Папа согласился на «опорто», и это согласие в его устах звучало как вынужденное признание, вырванное силой.
— Хорошо, — сказал он, — хотя я принципиально против употребления человеком алкоголя, но если это нужно для здоровья моего мальчика — пусть будет так.
И он тяжело вздохнул, искоса бросив взгляд на икону Спасителя, дескать — видит бог, я подчиняюсь необходимости.
Я ел жидкий рис, сваренный на воде, со сливочным маслом и сухарями, куриные котлеты, клюквенный кисель, и у меня в складках простыни уже завелись острые хлебные крошки, которые я с трудом выгребал из-под своего обессиленного, вялого, неповоротливого тела.
Вижу квартиру, безлюдную до звона в ушах, и прощальный луч зимнего, предвесеннего солнца, который, по диагонали проникнув в дверную щель, пронзает комнату, где происходит медлительный, сладостный процесс моего выздоровления, и вдруг зажигается красно-янтарным огнем в рюмке настоящего «опорто», купленного папою в гастрономическом магазине Крапивина за два рубля пятьдесят копеек бутылка, с иностранной наклейкой, зеленым металлическим колпачком на длинной португальской пробке.
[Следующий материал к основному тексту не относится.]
/-! ### The kinds of each command's function -/

/-- The checks `ENC` and `DEC` begin with, and what either goes on to do with the configuration. -/
theorem kind_of_checks {f : Mode × Padding → Result Bytes}
    (h : (cfgCheck mc pc >>= fun c => keyCheck hash key >>= fun _ => ivCheck c.1 iv >>= fun _ =>
      dinCheck din >>= fun _ => f c) = .error k) :
    (k = .unsupportedConfiguration ∨ k = keyError hash ∨ k = .invalidIvLength ∨ k = .nullOrEmptyInput) ∨
      ∃ c, f c = .error k := by
  simp only [Result.bind_eq_error] at h
  obtain h | ⟨c, -, h | ⟨-, -, h | ⟨-, -, h | ⟨-, -, h⟩⟩⟩⟩ := h
  · exact .inl (.inl (cfgCheck_eq_error h))
  · exact .inl (.inr (.inl (keyCheck_eq_error h)))
  · exact .inl (.inr (.inr (.inl (ivCheck_eq_error h))))
  · exact .inl (.inr (.inr (.inr (dinCheck_eq_error h))))
  · exact .inr ⟨c, h⟩

theorem canEndWith_of_encFunction {draw : Nat → Byte}
    (h : encFunction mc pc hash ksize text draw key iv din = .error k) :
    canEndWith (.enc mc pc hash ksize text) k = true := by
  rw [encFunction_eq] at h
  obtain (rfl | rfl | rfl | rfl) | ⟨c, h⟩ := kind_of_checks h
  · rfl
  · cases hash <;> rfl
  · rfl
  · rfl
  · obtain h | ⟨-, -, h⟩ := Result.bind_eq_error.1 h
    · obtain rfl := dataCheck_eq_error h
      rfl
    · cases h

theorem canEndWith_of_decFunction (h : decFunction mc pc hash ksize text key iv din = .error k) :
    canEndWith (.dec mc pc hash ksize text) k = true := by
  rw [decFunction_eq] at h
  obtain (rfl | rfl | rfl | rfl) | ⟨c, h⟩ := kind_of_checks h
  · rfl
  · cases hash <;> rfl
  · rfl
  · rfl
  · simp only [Result.bind_eq_error] at h
    obtain h | ⟨y, -, h | ⟨-, -, h⟩⟩ := h
    · obtain rfl := ciphertext_eq_error h
      exact text_of_ciphertext_error h
    · obtain rfl := dataCheck_eq_error h
      rfl
    · obtain rfl := unpad_eq_error h
      rfl

theorem canEndWith_of_pwencFunction (h : pwencFunction key din = .error k) : canEndWith .pwenc k = true := by
  unfold pwencFunction at h
  split at h
  · cases h
  · obtain h | ⟨-, -, h⟩ := Result.bind_eq_error.1 h
    · obtain rfl := passwordCheck_eq_error h
      rfl
    · cases h

theorem canEndWith_of_pwdecFunction (h : pwdecFunction key din = .error k) : canEndWith .pwdec k = true := by
  unfold pwdecFunction at h
  split at h
  · cases h
  · simp only [Result.bind_eq_error] at h
    obtain h | ⟨-, -, h | ⟨y, -, h⟩⟩ := h
    · obtain rfl := passwordCheck_eq_error h
      rfl
    · obtain rfl := b64dec_eq_error h
      rfl
    · split at h
      · cases h
        rfl
      · obtain rfl := unpad_eq_error h
        rfl

/-- The table of rule R302 has a cross for every kind a command's own function answers. -/
theorem canEndWith_of_commandFunction {i : Instr} {draw : Nat → Byte}
    (h : commandFunction i draw key iv din = .error k) : canEndWith i k = true := by
  cases i with
  | clr | b64e => cases h
  | b64d =>
    obtain rfl := b64dec_eq_error h
    rfl
  | kdf hash ksize =>
    obtain rfl := deriveKey_eq_error h
    cases hash <;> rfl
  | enc mc pc hash ksize text => exact canEndWith_of_encFunction h
  | dec mc pc hash ksize text => exact canEndWith_of_decFunction h
  | pwenc => exact canEndWith_of_pwencFunction h
  | pwdec => exact canEndWith_of_pwdecFunction h

end

/-! ### A command that ends with a kind (rules R302, R310) -/

section
variable {i : Instr} {s t : State} {w : Word} {k : ErrKind}

/-- Every command but `CLR` can overflow. -/
theorem canEndWith_bufferOverflow (hi : i ≠ .clr) : canEndWith i .bufferOverflow = true := by
  cases i with
  | clr => exact absurd rfl hi
  | b64e | b64d | kdf | enc | dec | pwenc | pwdec => rfl

/-- A kind that a command ended with is the frame's, or the error of its function. -/
theorem kind_of_exec (hi : i ≠ .clr) (h : exec i s = .next t) (hk : t.err = some k) :
    k = .bufferOverflow ∨ commandFunction i s.nextDraw s.key s.iv s.din = .error k := by
  rw [exec_eq_frame i s hi] at h
  cases h
  rcases State.frame_cases (s.advanceDraws (commandDraws i s)) (commandFunction i s.nextDraw s.key s.iv s.din) with
    ⟨-, h⟩ | ⟨-, e, hres, h⟩ | ⟨-, v, -, -, h⟩ | ⟨-, v, -, -, h⟩ <;> rw [h] at hk <;> cases hk
  · exact .inl rfl
  · exact .inr hres
  · exact .inl rfl

/-- A command word that ends with a kind settles in `ERROR` with it, with no result. -/
theorem settle_of_commandWrite (h : commandWrite w s = .next t) (hk : t.err = some k) :
    ∃ n, t = (s.advanceDraws n).settle .error (some k) [] := by
  obtain ⟨n, p, e, v, hw, -, herror, hout⟩ := commandWrite_settle w s
  cases hw.symm.trans h
  obtain rfl : e = some k := hk
  obtain rfl : p = .error := herror.1 (by simp)
  obtain rfl : v = [] := hout (by simp)
  exact ⟨n, rfl⟩

end

/-- The word rule R310 leaves in `STATUS`: the code of the kind, and `STATE` 2 alone below it. -/
theorem State.statusWord_settle_error (s : State) (k : ErrKind) :
    (s.settle .error (some k) []).statusWord = 0#24 ++ k.code ++ 2#4 := by
  rw [State.statusWord, s.settle_udf, s.settle_ovf, s.settle_err, s.settle_phase]
  cases k <;> decide

/-- Settles O55: `CLR` ends with no kind; of any other command the kind is an overflow or its function's. -/
theorem commandsEndOnlyWithTheirKinds : Obligations.CommandsEndOnlyWithTheirKinds := by
  intro i s t k h hk
  by_cases hi : i = .clr
  · subst hi
    cases h
    cases hk
  · obtain rfl | hres := kind_of_exec hi h hk
    · exact canEndWith_bufferOverflow hi
    · exact canEndWith_of_commandFunction hres

/-- Settles O56: of a word that ended with a kind only the kind and the draws taken remain, and none of the fields
named here reads the draws. -/
theorem errorLeavesNoOperand : Obligations.ErrorLeavesNoOperand := by
  intro s t w k h hk
  rw [step_write_cmd] at h
  obtain ⟨n, rfl⟩ := settle_of_commandWrite h hk
  exact ⟨rfl, State.statusWord_settle_error _ k, rfl, rfl, rfl, rfl, rfl, rfl⟩

end Sys2Proof.Machine
end
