-- ==== Sys2Proof/Machine/Crypto.lean ====
section
/-! DEFINITION. The public algorithms that Bedrock and the memory path use (spec/05 R123; spec/16 R371 to R374, R376, R380, R385;
spec/22 R467): CRC-32C, SHAKE256 and KMAC256, AES-256 with XTS, counter mode, GHASH and GCM, key wrap and CTR_DRBG. Where the
spec names a standard, its published text is followed; byte strings are lists in address order. -/

namespace Sys2Proof.Machine

/-! ### CRC-32C (R123) -/

/-- Eight steps of the reflected polynomial. -/
def crcSteps : Nat → BitVec 32 → BitVec 32
  | 0, x => x
  | n + 1, x => crcSteps n (if x.getLsbD 0 then (x >>> 1) ^^^ 0x82F63B78 else x >>> 1)

/-- CRC-32C of bytes in address order. -/
def crc32c (l : List Byte) : BitVec 32 := (l.foldl (fun x b => crcSteps 8 (x ^^^ b.setWidth 32)) 0xFFFFFFFF) ^^^ 0xFFFFFFFF

/-! ### Keccak (SHAKE256, KMAC256) -/

def keccakRc : List (BitVec 64) :=
  [0x1, 0x8082, 0x800000000000808A, 0x8000000080008000, 0x808B, 0x80000001, 0x8000000080008081, 0x8000000000008009,
   0x8A, 0x88, 0x80008009, 0x8000000A] ++
  [0x8000808B, 0x800000000000008B, 0x8000000000008089, 0x8000000000008003, 0x8000000000008002, 0x8000000000000080,
   0x800A, 0x800000008000000A, 0x8000000080008081, 0x8000000000008080, 0x80000001, 0x8000000080008008]

def keccakRot : List Nat := [0, 1, 62, 28, 27, 36, 44, 6, 55, 20, 3, 10, 43, 25, 39, 41, 45, 15, 21, 8, 18, 2, 61, 56, 14]

/-- One round on the 25 lanes, lane (x, y) at x + 5y. -/
def keccakRound (a : List (BitVec 64)) (rc : BitVec 64) : List (BitVec 64) :=
  let c := (List.range 5).map fun x => (List.range 5).foldl (fun v y => v ^^^ a.getD (x + 5 * y) 0) 0
  let e := (List.range 25).map fun i => a.getD i 0 ^^^ c.getD ((i + 4) % 5) 0 ^^^ (c.getD ((i % 5 + 1) % 5) 0).rotateLeft 1
  let b := (List.range 25).map fun i =>
    let src := (i % 5 + 3 * (i / 5)) % 5 + 5 * (i % 5)
    (e.getD src 0).rotateLeft (keccakRot.getD src 0)
  (List.range 25).map fun i =>
    let row := i / 5 * 5
    let v := b.getD i 0 ^^^ (~~~(b.getD (row + (i + 1) % 5) 0) &&& b.getD (row + (i % 5 + 2) % 5) 0)
    if i = 0 then v ^^^ rc else v

def keccakF (a : List (BitVec 64)) : List (BitVec 64) := keccakRc.foldl keccakRound a

/-- A block of 136 bytes absorbed. -/
def keccakAbsorb (a : List (BitVec 64)) (blk : List Byte) : List (BitVec 64) :=
  keccakF ((List.range 25).map fun i => a.getD i 0 ^^^ if i < 17 then BitVec.ofNat 64 (bytesAt blk (8 * i) 8) else 0)

/-- Blocks of n bytes, the last one short. -/
def chunks (n : Nat) : Nat → List Byte → List (List Byte)
  | 0, _ => []
  | f + 1, l => if l.isEmpty then [] else l.take n :: chunks n f (l.drop n)

/-- n bytes squeezed. -/
def keccakSqueeze (n : Nat) : Nat → List (BitVec 64) → List Byte
  | 0, _ => []
  | f + 1, a =>
    let out := (a.take 17).flatMap fun v => bytesLE 8 v.toNat
    if n ≤ 136 then out.take n else out ++ keccakSqueeze (n - 136) f (keccakF a)

/-- The sponge of rate 136 with a domain byte. -/
def sponge (dom : Nat) (msg : List Byte) (n : Nat) : List Byte :=
  let k := 136 - (msg.length + 1) % 136
  let body := msg ++ [BitVec.ofNat 8 dom] ++ List.replicate (k % 136) 0
  let all := body.take (body.length - 1) ++ [body.getLastD 0 ^^^ 0x80]
  keccakSqueeze n (n / 136 + 1) ((chunks 136 (all.length / 136 + 1) all).foldl keccakAbsorb (List.replicate 25 0))

/-- SHAKE256 with n bytes of output. -/
def shake256 (msg : List Byte) (n : Nat) : List Byte := sponge 0x1F msg n

/-- SHAKE256 with 64 bytes of output as a number (R371, R380, R384). -/
def shake512 (msg : List Byte) : BitVec 512 := BitVec.ofNat 512 (natLE (shake256 msg 64))

/-- Bytes of a number, most significant first. -/
def bytesBE (n v : Nat) : List Byte := (bytesLE n v).reverse

/-- A number from bytes, most significant first. -/
def natBE (l : List Byte) : Nat := natLE l.reverse

/-- The fewest bytes that hold a number below 2^32, at least one. -/
def lenBytes (n : Nat) : Nat := if n < 2 ^ 8 then 1 else if n < 2 ^ 16 then 2 else if n < 2 ^ 24 then 3 else 4

def leftEncode (n : Nat) : List Byte := bytesBE 1 (lenBytes n) ++ bytesBE (lenBytes n) n
def rightEncode (n : Nat) : List Byte := bytesBE (lenBytes n) n ++ bytesBE 1 (lenBytes n)
def encodeString (l : List Byte) : List Byte := leftEncode (8 * l.length) ++ l

/-- A string padded to a multiple of the rate, behind the rate. -/
def bytepad (l : List Byte) : List Byte :=
  let x := leftEncode 136 ++ l
  x ++ List.replicate ((136 - x.length % 136) % 136) 0

/-- KMAC256 with n bytes of output and no customisation (R467). -/
def kmac256 (key msg : List Byte) (n : Nat) : List Byte :=
  sponge 0x04 (bytepad (encodeString [0x4B, 0x4D, 0x41, 0x43] ++ encodeString []) ++ bytepad (encodeString key) ++ msg
    ++ rightEncode (8 * n)) n

/-! ### AES-256 -/

/-- Doubling in GF(2^8). -/
def xtime (a : Nat) : Nat := if a < 128 then 2 * a else (2 * a) ^^^ 0x11B

/-- The product in GF(2^8). -/
def gmul : Nat → Nat → Nat → Nat
  | 0, _, _ => 0
  | f + 1, a, b => (if b % 2 = 1 then a else 0) ^^^ gmul f (xtime a) (b / 2)

/-- The 254th power: the inverse, and 0 for 0. -/
def ginv (a : Nat) : Nat :=
  let m := gmul 8
  let a2 := m a a
  let a4 := m a2 a2
  let a8 := m a4 a4
  let a16 := m a8 a8
  let a32 := m a16 a16
  let a64 := m a32 a32
  let a128 := m a64 a64
  m a128 (m a64 (m a32 (m a16 (m a8 (m a4 a2)))))

def sbox (x : Nat) : Nat :=
  let b := BitVec.ofNat 8 (ginv x)
  (b ^^^ b.rotateLeft 1 ^^^ b.rotateLeft 2 ^^^ b.rotateLeft 3 ^^^ b.rotateLeft 4 ^^^ 0x63).toNat

/-- Words 8 to 59 of the key schedule, from those before them, newest first. -/
def aesExpand : Nat → Nat → Nat → List (List Nat) → List (List Nat)
  | 0, _, _, ws => ws
  | f + 1, i, rcon, ws =>
    let t := ws.headD []
    let prev := ws.getD 7 []
    let t' := if i % 8 = 0 then
        (match t with
          | a :: r => (r ++ [a]).map sbox
          | [] => [])
      else if i % 8 = 4 then t.map sbox else t
    let t'' := if i % 8 = 0 then t'.zipIdx.map fun x => if x.2 = 0 then x.1 ^^^ rcon else x.1 else t'
    aesExpand f (i + 1) (if i % 8 = 0 then xtime rcon else rcon) (List.zipWith (· ^^^ ·) prev t'' :: ws)

/-- The 15 round keys of 16 bytes. -/
def aesKeys (key : List Byte) : List (List Nat) :=
  let k := (List.range 32).map fun i => (key.getD i 0).toNat
  let w0 := (List.range 8).map fun i => (k.drop (4 * i)).take 4
  let ws := (aesExpand 52 8 1 w0.reverse).reverse
  (List.range 15).map fun r => (ws.drop (4 * r)).take 4 |>.flatten

/-- SubBytes and ShiftRows. -/
def aesSubShift (s : List Nat) : List Nat := (List.range 16).map fun i => sbox (s.getD ((i + 4 * (i % 4)) % 16) 0)

def aesMix (s : List Nat) : List Nat :=
  (List.range 16).map fun i =>
    let c := i / 4 * 4
    let b (k : Nat) := s.getD (c + (i + k) % 4) 0
    xtime (b 0) ^^^ (xtime (b 1) ^^^ b 1) ^^^ b 2 ^^^ b 3

/-- One block under the round keys. -/
def aesRounds (ks : List (List Nat)) (blk : List Byte) : List Byte :=
  let s0 := List.zipWith (· ^^^ ·) (blk.map BitVec.toNat) (ks.headD [])
  let s1 := (List.range 13).foldl (fun s r => List.zipWith (· ^^^ ·) (aesMix (aesSubShift s)) (ks.getD (r + 1) [])) s0
  (List.zipWith (· ^^^ ·) (aesSubShift s1) (ks.getD 14 [])).map (BitVec.ofNat 8)

/-- AES-256 of one 16-byte block. -/
def aes256 (key blk : List Byte) : List Byte := aesRounds (aesKeys key) blk

/-- The inverse of `sbox`. -/
def sboxInv (y : Nat) : Nat :=
  let b := BitVec.ofNat 8 y
  ginv (b.rotateLeft 1 ^^^ b.rotateLeft 3 ^^^ b.rotateLeft 6 ^^^ 0x05).toNat

/-- The inverse of `aesSubShift`. -/
def aesUnshift (s : List Nat) : List Nat := (List.range 16).map fun i => sboxInv (s.getD ((i + 12 * (i % 4)) % 16) 0)

/-- The inverse of `aesMix`. -/
def aesUnmix (s : List Nat) : List Nat :=
  (List.range 16).map fun i =>
    let c := i / 4 * 4
    let b (k : Nat) := s.getD (c + (i + k) % 4) 0
    gmul 8 14 (b 0) ^^^ gmul 8 11 (b 1) ^^^ gmul 8 13 (b 2) ^^^ gmul 8 9 (b 3)

/-- One block deciphered under the round keys. -/
def aesUnround (ks : List (List Nat)) (blk : List Byte) : List Byte :=
  let s0 := List.zipWith (· ^^^ ·) (blk.map BitVec.toNat) (ks.getD 14 [])
  let s1 := (List.range 13).foldl (fun s r => aesUnmix (List.zipWith (· ^^^ ·) (aesUnshift s) (ks.getD (13 - r) []))) s0
  (List.zipWith (· ^^^ ·) (aesUnshift s1) (ks.headD [])).map (BitVec.ofNat 8)

/-- Exactly n bytes of a list. -/
def fitBytes (n : Nat) (l : List Byte) : List Byte := (l ++ List.replicate n 0).take n

/-- Byte strings combined by exclusive or, as far as the shorter goes. -/
def xorBytes (a b : List Byte) : List Byte := List.zipWith (· ^^^ ·) a b

/-! ### Modes -/

/-- Doubling of an XTS tweak, little-endian. -/
def xtsDouble (t : Nat) : Nat := if t < 2 ^ 127 then 2 * t else ((2 * t) % 2 ^ 128) ^^^ 0x87

/-- AES-256-XTS of a data unit of whole blocks; `key` is 64 bytes, the data key first. -/
def xtsEncrypt (key : List Byte) (tweak : Nat) (data : List Byte) : List Byte :=
  let ks := aesKeys (key.take 32)
  let t0 := natLE (aes256 (key.drop 32) (bytesLE 16 tweak))
  ((chunks 16 (data.length / 16 + 1) data).foldl (fun (acc : Nat × List Byte) b =>
    let t := bytesLE 16 acc.1
    (xtsDouble acc.1, acc.2 ++ xorBytes (aesRounds ks (xorBytes b t)) t)) (t0, [])).2

/-- The product of GHASH: bit 0 of a block is its most significant bit. -/
def ghMul : Nat → Nat → Nat → Nat → Nat
  | 0, _, _, z => z
  | f + 1, x, v, z =>
    ghMul f x (if v % 2 = 1 then (v / 2) ^^^ (0xE1 <<< 120) else v / 2) (if x.testBit f then z ^^^ v else z)

/-- GHASH of whole blocks under H. -/
def ghash (h : List Byte) (data : List Byte) : List Byte :=
  bytesBE 16 ((chunks 16 (data.length / 16 + 1) data).foldl (fun y b => ghMul 128 (y ^^^ natBE b) (natBE h) 0) 0)

def padBlock (l : List Byte) : List Byte := l ++ List.replicate ((16 - l.length % 16) % 16) 0

/-- Counter mode of GCM: the counter is the last 32 bits. -/
def gcmCtr (ks : List (List Nat)) (iv : List Byte) (ctr : Nat) (data : List Byte) : List Byte :=
  (chunks 16 (data.length / 16 + 1) data).zipIdx.flatMap fun b =>
    xorBytes b.1 (aesRounds ks (iv ++ bytesBE 4 ((ctr + b.2) % 2 ^ 32)))

def gcmTag (ks : List (List Nat)) (iv ct : List Byte) : List Byte :=
  let h := aesRounds ks (List.replicate 16 0)
  let s := ghash h (padBlock ct ++ bytesBE 8 0 ++ bytesBE 8 (8 * ct.length))
  xorBytes s (aesRounds ks (iv ++ bytesBE 4 1))

/-- AES-256-GCM with a 96-bit nonce and no associated data: the ciphertext and the tag. -/
def gcmSeal (key : List Byte) (nonce : Nat) (data : List Byte) : List Byte × List Byte :=
  let ks := aesKeys key
  let iv := bytesBE 12 nonce
  let ct := gcmCtr ks iv 2 data
  (ct, gcmTag ks iv ct)

/-- The plaintext where the tag verifies. -/
def gcmOpen (key : List Byte) (nonce : Nat) (ct tag : List Byte) : Option (List Byte) :=
  let ks := aesKeys key
  let iv := bytesBE 12 nonce
  if gcmTag ks iv ct = tag then some (gcmCtr ks iv 2 ct) else none

/-- The blocks of AES key wrap, and A, after one step per block. -/
def kwPass (ks : List (List Nat)) : List (List Byte) → Nat → List Byte → List (List Byte) → List Byte × List (List Byte)
  | [], _, a, out => (a, out)
  | r :: rs, t, a, out =>
    let b := aesRounds ks (a ++ r)
    kwPass ks rs (t + 1) (xorBytes (b.take 8) (bytesBE 8 t)) (out ++ [b.drop 8])

/-- AES key wrap of whole 8-byte blocks (SP 800-38F, KW). -/
def keyWrap (kek data : List Byte) : List Byte :=
  let ks := aesKeys kek
  let blocks := chunks 8 (data.length / 8 + 1) data
  let (a, r) := (List.range 6).foldl (fun (acc : List Byte × List (List Byte)) j =>
    kwPass ks acc.2 (blocks.length * j + 1) acc.1 []) (List.replicate 8 0xA6, blocks)
  a ++ r.flatten

/-- The blocks of AES key unwrap, last first, and A, after one step per block. -/
def kwUnpass (ks : List (List Nat)) : List (List Byte) → Nat → List Byte → List (List Byte) → List Byte × List (List Byte)
  | [], _, a, out => (a, out)
  | r :: rs, t, a, out =>
    let b := aesUnround ks (xorBytes a (bytesBE 8 t) ++ r)
    kwUnpass ks rs (t - 1) (b.take 8) (b.drop 8 :: out)

/-- What AES key wrap has wrapped, where its check value verifies (SP 800-38F, KW). -/
def keyUnwrap (kek data : List Byte) : Option (List Byte) :=
  let ks := aesKeys kek
  let blocks := chunks 8 (data.length / 8 + 1) (data.drop 8)
  let (a, r) := (List.range 6).foldl (fun (acc : List Byte × List (List Byte)) j =>
    kwUnpass ks acc.2.reverse (blocks.length * (6 - j)) acc.1 []) (data.take 8, blocks)
  if a = List.replicate 8 0xA6 then some r.flatten else none

/-! ### CTR_DRBG (AES-256, SP 800-90A, without a derivation function) -/

structure Drbg where
  key : List Byte
  v : Nat
  deriving DecidableEq, Repr, Inhabited

/-- n blocks of output, and the counter after them. -/
def drbgBlocks (ks : List (List Nat)) : Nat → Nat → List Byte × Nat
  | 0, v => ([], v)
  | n + 1, v =>
    let v' := (v + 1) % 2 ^ 128
    let (r, v'') := drbgBlocks ks n v'
    (aesRounds ks (bytesBE 16 v') ++ r, v'')

def Drbg.update (d : Drbg) (data : List Byte) : Drbg :=
  let (t, _) := drbgBlocks (aesKeys d.key) 3 d.v
  let x := xorBytes t (data ++ List.replicate (48 - data.length) 0)
  ⟨x.take 32, natBE (x.drop 32)⟩

def Drbg.instantiate (entropy : List Byte) : Drbg := Drbg.update ⟨List.replicate 32 0, 0⟩ entropy

/-- n bytes drawn. -/
def Drbg.generate (d : Drbg) (n : Nat) : List Byte × Drbg :=
  let (out, v) := drbgBlocks (aesKeys d.key) ((n + 15) / 16) d.v
  (out.take n, Drbg.update ⟨d.key, v⟩ [])

end Sys2Proof.Machine
end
Бутылка эта была завернута в шикарную, бледно-розовую, почти папиросную бумагу.
Папа наливал мне портвейн в рюмку с таким видом, будто давал яд.
…Божественный запах «опорто» распространяется по комнате, смешиваясь с запахом лекарств…
О, как нежно кружится моя слабая голова от первого неуверенного глотка этого крепкого, сладкого, как бы улетучивающегося с языка напитка, укрепляющего меня и несущего мне быстрое выздоровление…
Звезды в форточке
В сущности, я уже был здоров. Кончался период шелушения. Но я продолжал оставаться в постели, лишь изредка позволяя себе в накинутой на белье шинели, в незашнурованных башмаках на босу ногу пройтись в уборную или минуту постоять возле еще замерзшего окна.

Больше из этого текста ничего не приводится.